The gene fragment containing pstP amplified by the PCR method is connected to a vector DNA capable of autonomous replication in cells of coryneform bacteria to prepare a recombinant DNA, which is introduced into Escherichia coli. The operation becomes difficult. Examples of vectors capable of autonomous replication in Escherichia coli cells include pUC19, pUC18, pHSG299, pHSG399, pHSG398, RSF1010, pBR322, pACYC184, and pMW219.

[0033] The DNA is introduced into a vector that can function in coryneform bacteria. The vector that functions in coryneform bacteria is, for example, a plasmid that can autonomously replicate in coryneform bacteria. Specifically, as a plasmid capable of autonomous replication in coryneform bacteria, for example, plasmid pCRY30 described in JP-A-3-210184; JP-A-2-72876 and US Pat. No. 5,185, Plasmids pCRY21, pCRY2KE, pCRY2KX, pCRY31, pCRY3KE and PCRY3KX described in JP-A No. 62; plasmids pCRY2 and pCRY3 described in JP-A 1-191686; pAM330 described in JP-A-58-67679; PHM1519 described in Kokai 58-77895; pAJ655, pAJ611 and pAJ1844 described in JP-A-58-192900; pCGl described in JP-A-57-134500; JP-A-58-35197 PCG2 described in JP-A-10-215883, such as PCG4 and pCGll described in JP-A-57-183799, and the like.

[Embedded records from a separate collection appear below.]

-- ==== Sys2Proof/Tests/Slice0.lean ====
section
/-! SUPPORT. Tests with expected values from 95_test_vectors.md (the vector's id is in the name or the comment) or worked from
the rule named, and for every obligation with hypotheses a witness that meets them. -/

namespace Sys2Proof.Machine

/-! ### The test configuration of 95_test_vectors.md §0 -/

def testConfig : Config where
  tBit := 50
  doorTimeout := 60000
  doorSwingTimeout := 3000
  obstructionWindow := 2000
  lockedOpenTimeout := 3000
  pollDelay := 500
  tDriveOpen := 100
  tDriveClose := 100
  tHoldOpen := 200
  tHoldClose := 200
  sensorOpenLevel := true
  cfclBase := 0x4000

/-- "Reset state": R36 with `door` = 0. -/
def base : State := { State.reset with door := false, cfg := testConfig }

/-- The reset state at an instant. -/
def atMs (n : Nat) : State := { base with now := BitVec.ofNat 64 n }

/-- A sequence in a phase that ends at an instant. -/
def withSeq (s : State) (p : Phase) (d : Dir) (k : Kind) (e : Nat) : State :=
  { s with seq := { phase := p, dir := d, kind := k, endAt := BitVec.ofNat 64 e } }

/-- An `Unlocked` lock with a close deadline. -/
def unlockedTill (n : Nat) : Lock :=
  { isOpen := true, lo := false, cdv := true, cd := BitVec.ofNat 64 n, luv := false, lu := 0#64 }

/-- A `LockedOpen` lock with a close deadline. -/
def lockedOpenTill (n lu : Nat) : Lock :=
  { isOpen := true, lo := true, cdv := true, cd := BitVec.ofNat 64 n, luv := true, lu := BitVec.ofNat 64 lu }

/-- A `Locked` lock with a recorded re-lock. -/
def relockedAt (n : Nat) : Lock :=
  { isOpen := false, lo := false, cdv := false, cd := 0#64, luv := true, lu := BitVec.ofNat 64 n }

/-- A lock in place of direction `d`'s. -/
def withLk (s : State) (d : Dir) (l : Lock) : State := { s with lk := s.lk.set d l }

/-- A channel with these contents. -/
def withCh (s : State) (c : Dir) (buf cnt dl : Nat) : State :=
  { s with ch := s.ch.set c { buf := BitVec.ofNat 64 buf, cnt := BitVec.ofNat 8 cnt, dlv := true, dl := BitVec.ofNat 64 dl } }

/-- The state after one stimulus. -/
def after (i : Instr) (s : State) : Option State :=
  match exec i s with
  | .next t => some t
  | _ => none

/-- The value a bus read returns. -/
def readOf (i : Instr) (s : State) : Option Word := (after i s).bind State.busOut

/-- The state after one step. -/
def stepped (s : State) : Option State :=
  match step s with
  | .next t => some t
  | _ => none

/-- A state with one word to come. -/
def withWord (s : State) (x : StimWord) : State := { s with schedule := [.arrive x] }

/-! ### Ill-formed terms are refused (R77) -/

theorem test_wf_reset_needs_bit0 : (Instr.wrChReset .entry 0x2#32).wf = false := by decide
theorem test_wf_nop_needs_bit0_clear : (Instr.wrChCtrlNop .exit 0x1#32).wf = false := by decide
theorem test_wf_unlock_needs_cmd1 : (Instr.wrLockUnlock 0x102#32).wf = false := by decide
theorem test_wf_rsvd_excludes_cmd1 : (Instr.wrLockCmdRsvd 0x101#32).wf = false := by decide
theorem test_wf_reserved_read_excludes_named_words :
    (Instr.rdReserved 0x1D#6).wf = false ∧ (Instr.rdReserved 0x06#6).wf = false ∧ (Instr.rdReserved 0x1E#6).wf = true := by decide
theorem test_wf_ignored_write_excludes_named_words :
    (Instr.wrIgnored 0x07#6 0#32).wf = false ∧ (Instr.wrIgnored 0x10#6 0#32).wf = false ∧
    (Instr.wrIgnored 0x12#6 0#32).wf = false ∧ (Instr.wrIgnored 0x13#6 0#32).wf = true := by decide

/-! ### Words written out from R77's match and field columns -/

theorem test_decode_channel_reads :
    decode 0x000000000000#48 = .ok (.rdChStatus .entry) ∧ decode 0x000800000000#48 = .ok (.rdChStatus .exit) ∧
    decode 0x000100000000#48 = .ok (.rdChCount .entry) ∧ decode 0x000A00000000#48 = .ok (.rdChBufLo .exit) ∧
    decode 0x000300000000#48 = .ok (.rdChBufHi .entry) ∧ decode 0x000C00000000#48 = .ok (.rdChDlLo .exit) ∧
    decode 0x000500000000#48 = .ok (.rdChDlHi .entry) ∧ decode 0x000600000000#48 = .ok (.rdChDecode .entry) := by decide

theorem test_decode_lock_and_time_reads :
    decode 0x001000000000#48 = .ok .rdEvtFlags ∧ decode 0x001100000000#48 = .ok .rdLockStatus ∧
    decode 0x001400000000#48 = .ok (.rdCloseDlLo .entry) ∧ decode 0x001700000000#48 = .ok (.rdCloseDlHi .exit) ∧
    decode 0x001800000000#48 = .ok (.rdLastRelockLo .entry) ∧ decode 0x001B00000000#48 = .ok (.rdLastRelockHi .exit) ∧
    decode 0x001C00000000#48 = .ok .rdNowLo ∧ decode 0x001D00000000#48 = .ok .rdNowHi ∧
    decode 0x001300000000#48 = .ok (.rdReserved 0x13#6) ∧ decode 0x001200000000#48 = .ok (.rdReserved 0x12#6) := by decide

theorem test_decode_writes :
    decode 0x100700000001#48 = .ok (.wrChReset .entry 0x1#32) ∧ decode 0x100700000000#48 = .ok (.wrChCtrlNop .entry 0x0#32) ∧
    decode 0x101000000250#48 = .ok (.wrEvtFlags 0x250#32) ∧ decode 0x101200000101#48 = .ok (.wrLockUnlock 0x101#32) ∧
    decode 0x101200000011#48 = .ok (.wrLockUnlock 0x11#32) ∧ decode 0x10120000000F#48 = .ok (.wrLockCmdRsvd 0xF#32) ∧
    decode 0x100D00000000#48 = .ok (.wrIgnored 0x0D#6 0#32) ∧ decode 0x101C00000000#48 = .ok (.wrIgnored 0x1C#6 0#32) := by decide

theorem test_decode_pins_and_steps :
    decode 0x200000000000#48 = .ok (.pinD0Fall .entry) ∧ decode 0x200100000000#48 = .ok (.pinD1Fall .entry) ∧
    decode 0x200200000000#48 = .ok (.pinD0Fall .exit) ∧ decode 0x200300000000#48 = .ok (.pinD1Fall .exit) ∧
    decode 0x201000000000#48 = .ok .pinDoorEdge ∧ decode 0x300000000000#48 = .ok .tick ∧
    decode 0x400000000000#48 = .ok .reset ∧ decode 0x800000000000#48 = .ok .eval ∧
    decode 0x800100000000#48 = .ok .seqAdvance := by decide

/-- T15 to T20, and the boundaries of R76's list. -/
theorem test_decode_rejects :
    decode 0x004000000000#48 = .error .busArg ∧ decode 0x108000000000#48 = .error .busArg ∧
    decode 0x010000000000#48 = .error .reservedBits ∧ decode 0x380000000000#48 = .error .reservedBits ∧
    decode 0x500000000000#48 = .error .unknownClass ∧ decode 0x700000000000#48 = .error .unknownClass ∧
    decode 0x900000000000#48 = .error .unknownClass ∧ decode 0xF00000000000#48 = .error .unknownClass ∧
    decode 0x000000000001#48 = .error .operandData ∧ decode 0x200400000000#48 = .error .pinId ∧
    decode 0x201100000000#48 = .error .pinId ∧ decode 0x800200000000#48 = .error .subStep ∧
    decode 0x300000000001#48 = .error .operandData ∧ decode 0x300100000000#48 = .error .sysArg ∧
    decode 0x40FF00000000#48 = .error .sysArg ∧ decode 0x8001FFFFFFFF#48 = .error .operandData := by decide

[0034] In order to prepare a recombinant DNA by ligating a vector that functions in pstP and coryneform bacteria, the vector can be cleaved with a restriction enzyme that matches the end of pstP. This restriction enzyme part The position is introduced in advance into a synthetic oligonucleotide used for pstP amplification. Ligation can be performed using a ligase such as T4 DNA ligase.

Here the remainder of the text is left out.